“Konuşabilme kültürü” bir kentin atardamarıdır.

Olaylar, gelişmeler, sorun ve çözümler ile işbirliğinin yolları bu kültürde buluşarak tartışarak bulunur.

Bu kültürde kavga yoktur.

Kavga yoktur ama bol bol tartışma vardır.

Tartışmanın konusu ve boyutları ile tartışanlar; toplumsal birlikteliğin zenginliğinde buluşurken temeldeki işbirliği saygısı öne çıkarılır.

Çünkü orada ‘biz’ coşkusunun mutluluğu herkese yeter.

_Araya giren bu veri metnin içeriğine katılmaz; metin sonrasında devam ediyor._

-- ==== Sys2Proof/Machine/PitchLfo.lean ====
section
/-! DEFINITION. The pitch LFO (41_pitch_lfo.md): LfoSetParameter, LfoSetEnable, LfoReset,
LfoUpdate. -/

namespace Sys2Proof.Machine

open Sys2Proof

/-- `LfoReset(l)` (R72). -/
def Lfo.restart (l : Lfo) : Lfo :=
  { l with
    waitCount := l.delay
    depthCount := l.depth >>> 1
    currentDisplacement := l.displacement
    effect := 0 }

/-- `LfoSetParameter(l, delay, speed, depth, displacement)` (R70). -/
def Lfo.setParameter (l : Lfo) (delay speed depth : Byte) (displacement : Word) : Lfo :=
  Lfo.restart
    { l with
      delay := delay
      speed := speed
      depth := depth
      displacement := displacement
      enabled := true }

/-- `LfoSetEnable(l, b)` (R71). -/
def Lfo.setEnable (l : Lfo) (b : Bool) : Lfo := Lfo.restart { l with enabled := b }

/-- The fire of `LfoUpdate` (R73): reload the wait counter, add the displacement, count the depth
down, and where it reaches zero reload it and flip the displacement's sign. Both 16-bit registers
wrap (D10), both counters saturate at 0 (D8). -/
def Lfo.fire (l : Lfo) : Lfo :=
  let counted := satSub l.depthCount 1
  { l with
    waitCount := l.speed
    effect := l.effect + l.currentDisplacement
    depthCount := if counted = 0 then l.depth else counted
    currentDisplacement := if counted = 0 then -l.currentDisplacement else l.currentDisplacement }

/-- `LfoUpdate(l)` and whether it fired (R73). -/
def Lfo.update (l : Lfo) : Lfo × Bool :=
  if l.enabled = false then (l, false)
  else if satSub l.waitCount 1 ≠ 0 then ({ l with waitCount := satSub l.waitCount 1 }, false)
  else (l.fire, true)

end Sys2Proof.Machine
end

Eğer ki, o damar çalışmıyor/çalıştırılamıyor  ise vah ki ne vah!

Yazık o kente ve yaşayanlarına…

 

Kdz. Ereğli;  bu damarını uzun yıllardır çalıştıramamanın çaresizliğinde kıvranıyor.

Konuşma yerine kavga denen illetin esiri olmuş ve seviye ile saygıyı katletmiş olanların yarattığı kirlenme Ereğli’ye boğdu çünkü.

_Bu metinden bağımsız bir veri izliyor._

-- ==== Sys2Proof/Certificates/Slice0/Obligations.lean ====
section
/-! DEFINITION. The statements for the provers. A meaning runs with the cursor just past the opcode
byte, which the fetch has passed (43_part_tick.md R88), so an effect the spec writes as "cursor +2"
is "+1" in a clause about exec. The clause about the step that follows it starts with the cursor at the
opcode byte and says the whole effect. -/

open Sys2Proof Sys2Proof.Machine

/-! ### Encoding -/

/-- Decoding the encoding of a well-formed instruction gives the instruction back, whatever bytes
follow; an untied NOTE must not be followed by the tie marker, which would be its suffix. -/
def Obligations.DecodeUndoesEncode : Prop :=
  ∀ (i : Instr) (rest : List Byte), i.wellFormed = true →
    (∀ p d, i = .note p d false → rest.head? ≠ some 0xE8) →
    decode (encode i ++ rest) = .ok (i, rest)

/-- Whatever decodes is well formed, and its encoding is the bytes that were read: no bit of an
instruction is dropped or invented. -/
def Obligations.EncodeUndoesDecode : Prop :=
  ∀ (bytes rest : List Byte) (i : Instr), decode bytes = .ok (i, rest) →
    i.wellFormed = true ∧ bytes = encode i ++ rest

/-- R54: the opcode byte selects the instruction, for all 256 values, and the instruction takes its
format's bytes. -/
def Obligations.OpcodeByteSelectsTheInstruction : Prop :=
  ∀ (op : Byte) (rest : List Byte), 5 ≤ rest.length →
    ∃ i tail, decode (op :: rest) = .ok (i, tail) ∧ i.length + tail.length = rest.length + 1 ∧
      i.mnemonic =
        if op.toNat ≤ 0x7F then "REST"
        else if op.toNat ≤ 0xDF then "NOTE"
        else if op = 0xE0 then "SET_PATCH"
        else if op = 0xE1 then "SET_VOLUME"
        else if op = 0xE2 then "REPEAT_START"
        else if op = 0xE3 then "REPEAT_BREAK"
        else if op = 0xE4 then "REPEAT_END"
        else if op = 0xE5 then "SET_NOISE"
        else if op = 0xE6 then "VOLUME_UP"
        else if op = 0xE7 then "VOLUME_DOWN"
        else if op = 0xE9 then "SET_DETUNE"
        else if op = 0xEA then "SET_LFO"
        else if op = 0xEB then "LFO_ENABLE"
        else if op = 0xEC then "SET_MIX"
        else "TERM"

/-- How each operand is assembled from its bytes, and NOTE's tie suffix (30_encoding.md sections 2
and 3). -/
def Obligations.OperandsAreAssembledFromTheirBytes : Prop :=
  (∀ (op : Byte) (rest : List Byte), op.toNat ≤ 0x7F →
    ∃ v, decode (op :: rest) = .ok (.rest v, rest) ∧ v.toNat = op.toNat ∧
      (restTicks v).toNat = v.toNat + 1) ∧
  (∀ (op d t : Byte) (rest : List Byte), 0x80 ≤ op.toNat → op.toNat ≤ 0xDF →
    ∃ p, p.toNat = op.toNat - 0x80 ∧ semitone p = p.toNat % 12 ∧ (octaveOf p).toNat = p.toNat / 12 ∧
      decode (op :: d :: t :: rest) =
        if t = 0xE8 then .ok (.note p d true, rest) else .ok (.note p d false, t :: rest)) ∧
  (∀ (b : Byte) (rest : List Byte),
    decode (0xE0 :: b :: rest) = .ok (.setPatch b, rest) ∧
    decode (0xE1 :: b :: rest) = .ok (.setVolume b, rest) ∧
    decode (0xE2 :: b :: rest) = .ok (.repeatStart b, rest) ∧
    decode (0xE5 :: b :: rest) = .ok (.setNoise b, rest) ∧
    decode (0xEB :: b :: rest) = .ok (.lfoEnable b, rest) ∧
    decode (0xEC :: b :: rest) = .ok (.setMix b, rest)) ∧
  (∀ (lo hi : Byte) (rest : List Byte),
    ∃ w, decode (0xE9 :: lo :: hi :: rest) = .ok (.setDetune w, rest) ∧
      w.toNat = lo.toNat + 256 * hi.toNat ∧
      w.toInt = if w.toNat < 32768 then (w.toNat : Int) else (w.toNat : Int) - 65536) ∧
  (∀ (delay speed depth lo hi : Byte) (rest : List Byte),
    ∃ w, decode (0xEA :: delay :: speed :: depth :: lo :: hi :: rest) =
        .ok (.setLfo delay speed depth w, rest) ∧
      w.toNat = lo.toNat + 256 * hi.toNat ∧
      w.toInt = if w.toNat < 32768 then (w.toNat : Int) else (w.toNat : Int) - 65536)

/-- Words the spec writes out, decoded: 44_notes_rests.md R93 and R94, 42_repeat_stack.md R80,
45_commands.md R96, R101, R102 and R104. -/
def Obligations.SpecWordsDecode : Prop :=
  decodeTableWord 8 0x01 = some (.rest 1) ∧
  decodeTableWord 24 0xE8209A = some (.note 26 0x20 true) ∧
  decodeTableWord 16 0x02E2 = some (.repeatStart 2) ∧
  decodeTableWord 16 0x0CE1 = some (.setVolume 12) ∧
  decodeTableWord 24 0xFFF0E9 = some (.setDetune 0xFFF0) ∧
  decodeTableWord 48 0x000A040102EA = some (.setLfo 2 1 4 10) ∧
  decodeTableWord 8 0xE8 = some (.term 0xE8) ∧
  decodeTableWord 8 0xFF = some (.term 0xFF)

/-! ### The step -/

/-- A step runs the decoded instruction: with a Part in its consume loop and its opcode byte inside
the blob, the six bytes from the cursor up are decoded, and the step is exec of what they decode to,
at the state whose cursor is past the opcode byte and which is otherwise the same. -/
def Obligations.StepRunsTheDecodedInstruction : Prop :=
  ∀ (s : State) (c : Caller) (ch : Channel) (p : Part) (i : Instr) (rest : List Byte),
    s.Consuming c ch p → s.params.InBlob p.cursor →
    decode
        [s.params.songByte p.cursor, s.params.songByte (p.cursor + 1),
          s.params.songByte (p.cursor + 2), s.params.songByte (p.cursor + 3),
          s.params.songByte (p.cursor + 4), s.params.songByte (p.cursor + 5)] = .ok (i, rest) →
    step s = exec i { s with slots := s.slots.set ch (some { p with cursor := p.cursor + 1 }) }

/-- What taking the model fault leaves (60_exceptions.md section 2, the spec's own D3 and D32): the
writes of the Part so far stand, `faulted` is set, the record with cause code 0 is the operation's
result, the operation is over. An opcode fetch outside the blob takes it with nothing else
changed. -/
def Obligations.ModelFaultEntry : Prop :=
  (∀ (s : State) (ch : Channel) (p : Part) (a : Word),
    s.raiseIn ch p a = { s with
      slots := s.slots.set ch (some p)
      faulted := true
      results := s.results ++ [.faulted ⟨.readOutOfRange, a, some ch⟩]
      activity := .idle }) ∧
  FaultCause.readOutOfRange.code = 0 ∧
  ∀ (s : State) (c : Caller) (ch : Channel) (p : Part),
    s.Consuming c ch p → ¬ s.params.InBlob p.cursor →
    step s = .next { s with
      faulted := true
      results := s.results ++ [.faulted ⟨.readOutOfRange, p.cursor, some ch⟩]
      activity := .idle }

/-- A placed instruction is the one the next step runs (the model's own `withFetchWord`, log 2). -/
def Obligations.PlacedInstructionRunsNext : Prop :=
  ∀ (s : State) (nbits w : Nat) (i : Instr), s.params.song.wf = true →
    decodeTableWord nbits w = some i →
    ∃ c ch p, (s.withFetchWord nbits w).Consuming c ch p ∧
      step (s.withFetchWord nbits w) =
        exec i ((s.withFetchWord nbits w).putPart ch { p with cursor := p.cursor + 1 })

/-! ### Song memory -/

/-- Reads (20_memory.md section 1): a byte read faults exactly outside the blob and else gives the
byte; a short is little-endian, its high byte at the wrapped next address, and faults with the first
of its bytes that is outside. The faults and the wrap rest on the spec's D3 and D4. -/
def Obligations.ReadsAreRangeCheckedAndLittleEndian : Prop :=
  ∀ (P : Params) (a : Word),
    (P.InBlob a → P.readByte a = .ok (P.songByte a)) ∧
    (¬ P.InBlob a → P.readByte a = .error a ∧ P.readShort a = .error a) ∧
    (P.InBlob a → ¬ P.InBlob (a + 1) → P.readShort a = .error (a + 1)) ∧
    (P.InBlob a → P.InBlob (a + 1) →
      ∃ v : Word, P.readShort a = .ok v ∧
        v.toNat = (P.songByte a).toNat + 256 * (P.songByte (a + 1)).toNat)

/-- R39: the block never writes song memory: no step changes it, nor any other parameter, whether
the step ends well or faults. -/
def Obligations.NoStepWritesSongMemory : Prop :=
  ∀ (s t : State), step s = .next t →
    t.params = s.params ∧ ∀ a : Word, t.params.songByte a = s.params.songByte a

/-- Bytes at or past BLOB_LEN never matter: change them, and the step answers the same state with
the changed parameters in it. -/
def Obligations.BytesOutsideTheBlobNeverMatter : Prop :=
  ∀ (s t : State) (Q : Params), s.params.AgreeInBlob Q → step s = .next t →
    step { s with params := Q } = .next { t with params := Q }

/-! ### Frames -/

/-- What no instruction changes, and which instructions may change each field of the Part that runs
them: parameters and every byte of song memory, the patch-table address, the loop limit, the
converter, `loaded`, the inbox, the buffer, the draws and every other channel's slot are as before;
a field of the Part, its cursor among them, changes only for the instructions named, so that REST,
VOLUME_UP, VOLUME_DOWN and TERM leave the cursor just past the opcode byte; events come only from NOTE, SET_NOISE,
SET_MIX and TERM; nothing is reported to the host unless the model fault is, and the operation in
progress stays where it is but for the instructions named. -/
def Obligations.ExecFrame : Prop :=
  ∀ (i : Instr) (s t : State) (c : Caller) (ch : Channel) (p : Part),
    s.Consuming c ch p → exec i s = .next t →
    t.params = s.params ∧ (∀ a : Word, t.params.songByte a = s.params.songByte a) ∧
    t.patchTableAddress = s.patchTableAddress ∧ t.maxLoopCount = s.maxLoopCount ∧
    t.spt = s.spt ∧ t.loaded = s.loaded ∧ t.inbox = s.inbox ∧ t.buffer = s.buffer ∧
    t.draws = s.draws ∧ (∀ ch', ch' ≠ ch → t.slots.get ch' = s.slots.get ch') ∧
    (t.faulted = s.faulted ∧ t.results = s.results ∧
        (t.activity = s.activity ∨
          i.mnemonic ∈ ["REST", "NOTE"] ∧ t.activity = .returned c ch true ∨
          i.mnemonic = "TERM" ∧ t.activity = .returned c ch false ∨
          i.mnemonic = "SET_PATCH" ∧ t.activity = .hung) ∨
      t.faulted = true ∧ t.activity = .idle ∧
        ∃ a, t.results = s.results ++ [.faulted ⟨.readOutOfRange, a, some ch⟩]) ∧
    (∃ es, t.trace = s.trace ++ es ∧
      (i.mnemonic ∉ ["NOTE", "SET_NOISE", "SET_MIX", "TERM"] → es = [] ∧ t.sink = s.sink)) ∧
    ∃ q, t.slots.get ch = some q ∧
      (i.mnemonic ∈ ["REST", "VOLUME_UP", "VOLUME_DOWN", "TERM"] → q.cursor = p.cursor) ∧
      (i.mnemonic ∉ ["REST", "NOTE"] → q.remainingTicks = p.remainingTicks) ∧
      (i.mnemonic ∉ ["NOTE"] →
        q.isTied = p.isTied ∧ q.octave = p.octave ∧ q.baseTonePeriod = p.baseTonePeriod ∧
          q.env.current = p.env.current) ∧
      (i.mnemonic ∉ ["TERM"] → q.isEnded = p.isEnded) ∧
      (i.mnemonic ∉ ["SET_VOLUME", "VOLUME_UP", "VOLUME_DOWN"] →
        q.channelVolume = p.channelVolume) ∧
      (i.mnemonic ∉ ["SET_DETUNE"] → q.detune = p.detune) ∧
      (i.mnemonic ∉ ["REPEAT_END"] → q.infiniteLoopCount = p.infiniteLoopCount) ∧
      (i.mnemonic ∉ ["REPEAT_START", "REPEAT_BREAK", "REPEAT_END"] → q.rs = p.rs) ∧
      (i.mnemonic ∉ ["REST", "NOTE"] → q.env.phase = p.env.phase) ∧
      (i.mnemonic ∉ ["SET_PATCH"] →
        q.env.attackLevel = p.env.attackLevel ∧ q.env.attackRate = p.env.attackRate ∧
          q.env.decayRate = p.env.decayRate ∧ q.env.sustainLevel = p.env.sustainLevel ∧
          q.env.sustainRate = p.env.sustainRate ∧ q.env.releaseRate = p.env.releaseRate) ∧
      (i.mnemonic ∉ ["SET_LFO"] →
        q.lfo.delay = p.lfo.delay ∧ q.lfo.speed = p.lfo.speed ∧ q.lfo.depth = p.lfo.depth ∧
          q.lfo.displacement = p.lfo.displacement) ∧
      (i.mnemonic ∉ ["SET_LFO", "LFO_ENABLE"] → q.lfo.enabled = p.lfo.enabled) ∧
      (i.mnemonic ∉ ["SET_LFO", "LFO_ENABLE", "NOTE"] → q.lfo = p.lfo)

/-! ### REST and NOTE -/

/-- REST completes with its duration loaded, the envelope released unless tied, no event, and the
consume loop ended with the Part playing on; nothing else changes. That it emits nothing and leaves
the tie flag is the spec's own D13. -/
def Obligations.RestResult : Prop :=
  ∀ (s : State) (c : Caller) (ch : Channel) (p : Part) (v : BitVec 7), s.Consuming c ch p →
    ∃ ticks : Byte, ticks.toNat = v.toNat + 1 ∧
      exec (.rest v) s = .next { s with
        slots := s.slots.set ch (some { p with
          remainingTicks := ticks
          env := { p.env with phase := if p.isTied then p.env.phase else .release } })
        activity := .returned c ch true }

/-- NOTE completes where its duration byte and the byte it peeks at are inside the blob: pitch,
duration, tie flag, cursor, and attack and LFO reset unless the Part was tied; SetTone, then
SetVolume; nothing else changes. -/
def Obligations.NoteResult : Prop :=
  ∀ (s : State) (c : Caller) (ch : Channel) (p : Part) (pitch : BitVec 7) (d : Byte) (tie : Bool),
    s.Consuming c ch p → s.params.InBlob p.cursor → s.params.InBlob (p.cursor + 1) →
    ∃ q : Part,
      exec (.note pitch d tie) s = .next { s with
        slots := s.slots.set ch (some q)
        trace := s.trace ++ [.setTone ch q.toneOut, .setVolume ch q.volOut]
        sink := { s.sink with
          tone := s.sink.tone.set ch q.toneOut
          volume := s.sink.volume.set ch q.volOut }
        activity := .returned c ch true } ∧
      q.baseTonePeriod = s.params.toneTable[pitch.toNat % 12]'(Nat.mod_lt _ (by decide)) ∧
      q.octave.toNat = pitch.toNat / 12 ∧ q.remainingTicks = d ∧ q.isTied = tie ∧
      q.cursor = p.cursor + (if tie then 2 else 1) ∧
      (p.isTied = true → q.env = p.env ∧ q.lfo = p.lfo) ∧
      (p.isTied = false →
        q.env = { p.env with
          current := p.env.attackLevel
          phase := if p.env.attackLevel = 255 then .decay else .attack } ∧
        q.lfo = { p.lfo with
          waitCount := p.lfo.delay
          depthCount := p.lfo.depth >>> 1
          currentDisplacement := p.lfo.displacement
          effect := 0 }) ∧
      q.channelVolume = p.channelVolume ∧ q.detune = p.detune ∧ q.isEnded = p.isEnded ∧
      q.infiniteLoopCount = p.infiniteLoopCount ∧ q.rs = p.rs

‘Kavga etmeyi’ beceri sananların, elbette konuşma kültürüne sahip olmaları beklenemez ki.

Bağıra çağıra, ona buna çamur ata ata, baskılarıyla tehdit ede ede bugüne gelindiğinde, ‘dünden ders alma’ denen bir gerçeği de umursayanın olmaması ne kötü.

Beterin beteridir elbette bunun adı,

 

Genel kanıya göre; Ereğli tarihinin en büyük şansını, hükümet, milletvekili, belediye ile yakaladı.

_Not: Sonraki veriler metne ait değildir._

/-- Settles O18: it holds, by the range check of the operand, of the scan's probe and of the
record's byte. -/
theorem setPatchFaultsWhereItReads : Obligations.SetPatchFaultsWhereItReads := by
  intro s c ch p n h
  refine ⟨fun hout => ?operand, fun k r hin hpass hr => ⟨fun hout => ?number,
    fun m h1 h6 hne hr0 hn hbelow hout => ?parameter⟩⟩
  case operand => rw [exec_setPatch h, State.afterByte_of_out hout]
  case number =>
    subst hr
    obtain ⟨fuel, hscan⟩ := exists_patchScan_reaches hpass fun hk => hout hk.1
    rw [exec_setPatch_of_inBlob h hin,
      State.usePatch_of_out (hscan.trans (patchScan_out hout fuel))]
  case parameter =>
    subst hr
    obtain ⟨fuel, hscan⟩ := exists_patchScan_reaches hpass fun hk => hk.2.2 hn
    rw [exec_setPatch_of_inBlob h hin, State.usePatch_of_found_out
      (hscan.trans (patchScan_found hr0 hn hne fuel))
      (loadPatch_patchWriters_out h1 h6 hbelow hout)]
    rfl

/-- Settles O19: it holds, since the stride of 7 probes every address before the scan gives up. -/
theorem setPatchHangsExactlyWhereTheScanNeverEnds :
    Obligations.SetPatchHangsExactlyWhereTheScanNeverEnds := by
  intro s c ch p n h hin
  refine ⟨fun hall => ?hangs, fun ⟨a, ha⟩ => ?ends⟩
  case hangs =>
    rw [exec_setPatch_of_inBlob h hin,
      State.usePatch_of_endless ((patchScan_eq_endless_iff s.patchTableAddress).2 hall)]
    rfl
  case ends =>
    refine ⟨_, exec_setPatch_of_inBlob h hin, State.usePatch_activity h.1 fun hscan => ?_⟩
    obtain ⟨hblob, hsentinel, hn⟩ := (patchScan_eq_endless_iff s.patchTableAddress).1 hscan a
    obtain hout | heq | heq := ha
    · exact hout hblob
    · exact hsentinel heq
    · exact hn heq

end Sys2Proof.Machine
end

section
/-! The commands with one operand byte (45_commands.md R96, R99, R100, R103, 42_repeat_stack.md
R80): what they share, as exec past the opcode byte and as the step at it, and then each one's
write. -/

namespace Sys2Proof.Machine

open Sys2Proof

/-! ### What they share -/

/-- Instruction `i` fetches one operand byte and then goes on so with the Part past it. -/
def TakesByte (i : Instr) (go : State → Channel → Part → State) : Prop :=
  ∀ ⦃s : State⦄ ⦃c : Caller⦄ ⦃ch : Channel⦄ ⦃p : Part⦄, s.Consuming c ch p →
    exec i s = .next (s.afterByte ch p (go s ch))

section TakesByte

variable {i : Instr} {go : State → Channel → Part → State} {s : State} {c : Caller} {ch : Channel}
  {p : Part}

theorem TakesByte.exec_of_inBlob (hi : TakesByte i go) (h : s.Consuming c ch p)
    (hin : s.params.InBlob p.cursor) :
    exec i s = .next (go s ch { p with cursor := p.cursor + 1 }) := by
  rw [hi h, State.afterByte_of_inBlob hin]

Yakalamasına yakaladı ama yine kavga  çıktı meydane.

Of!

Bu nasıl hastalık?

‘Asgari müşterek’ denen bir kavramda neden buluşulmaz ki.

En son örnek belediye binanın kiraya verilememesi.

Bazı meclis üyeleri hayır dedi bu kiralanma olayına.

Aferin.

Bina orada boş duruyor ve ayda gelecek üç-beş kuruş (mecazi) kiraya ise meclis üyeleri tekme vuruyor.

Peki bu kira geliri kime hizmet edecek?

Belediyenin cebindeki para ilçe halkına hizmet edeceğine göre, belediyenin boş bulunan binasını boş tutmaya devam ettirmek kime hizmettir?

Tek yanıt; kıskançlığa.

Yazık…

 

**

 

Ereğli’de belediye suskun, sivil toplum örgütleri suskun,  aklı başındakiler suskun.

Neden?

Kim kimden korkuyor?

Veya; hepsinin bir elinde tarak, diğerinde ayna var da umursamıyorlar mı Ereğli’yi?

Siyaset desen milletvekilliğine kilitlenmiş çoktan.  İhtiyarları ve dinazorları meclise gönderme veya var olanların ayağından çekme kıskacında debelenirken geleceğe dönük bir düşünce veya proje konuşan mı var?

Ha hakkını yemeyelim ki, Ereğli’de hep ilklere imza atmış bir İrfan Erdem var. Ereğli’de turizmin sektöründe atılım yapması için düzenlediği toplantı ile ilgilenin kim oldu? Hangi kurum, kıskançlık kriz bataklığına saplanmadan bu düşünceye destek verdi?

Koskocaman bir sıfır!

Ereğli’nin tarihine sahip çıkmakla övünen sivil toplum kuruluşları bile Uzun Mehmet’in efsane olduğu yalanını pompalayanlara karşı gıkını çıkarmıyor ise bu bozuk ortam nasıl değişecek veya değiştirilecek.

Ortada kimse yok.

Konuşan yok.

Konuşmaya kalksan bin tane kavgacı ve çanakçı hazır bekliyor.

Tetikçiler ayrı bir hikaye.

 

Ama şu var.

Polemik konusunda reytingde sınır yok.

O ne demiş, bu ne yapmış, öteki kiminle kimi ne etmiş !

Malzeme çok.

Meraklısı da!..

 

Başka Ereğli yok.

Başka Ereğli olmadığına göre; herkes taşıdığı sıfata ve göreve göre Ereğli’ye olan borcunu ödemeli.

Lütfen; konuşalım.

Konuşma ile kavgayı birbirine karıştıranlara itibar etmeden, Ereğli’nin bugününü konuşalım. Bugünü konuşamadan yarına ne bırakabiliriz ki?

Tarihsel zenginliği ile dünyanın kültür merkezlerinden biri olabilme şansı olan Kdz. Ereğli’ye haksızlık yapanlar arasında yer almayalım.

Ereğli’nin adı olsun artık.

Türküsüyle, oyunlarıyla, sosyal yaşamıyla, kültürüyle, ekonomisiyle Ereğli’nin adı olsun.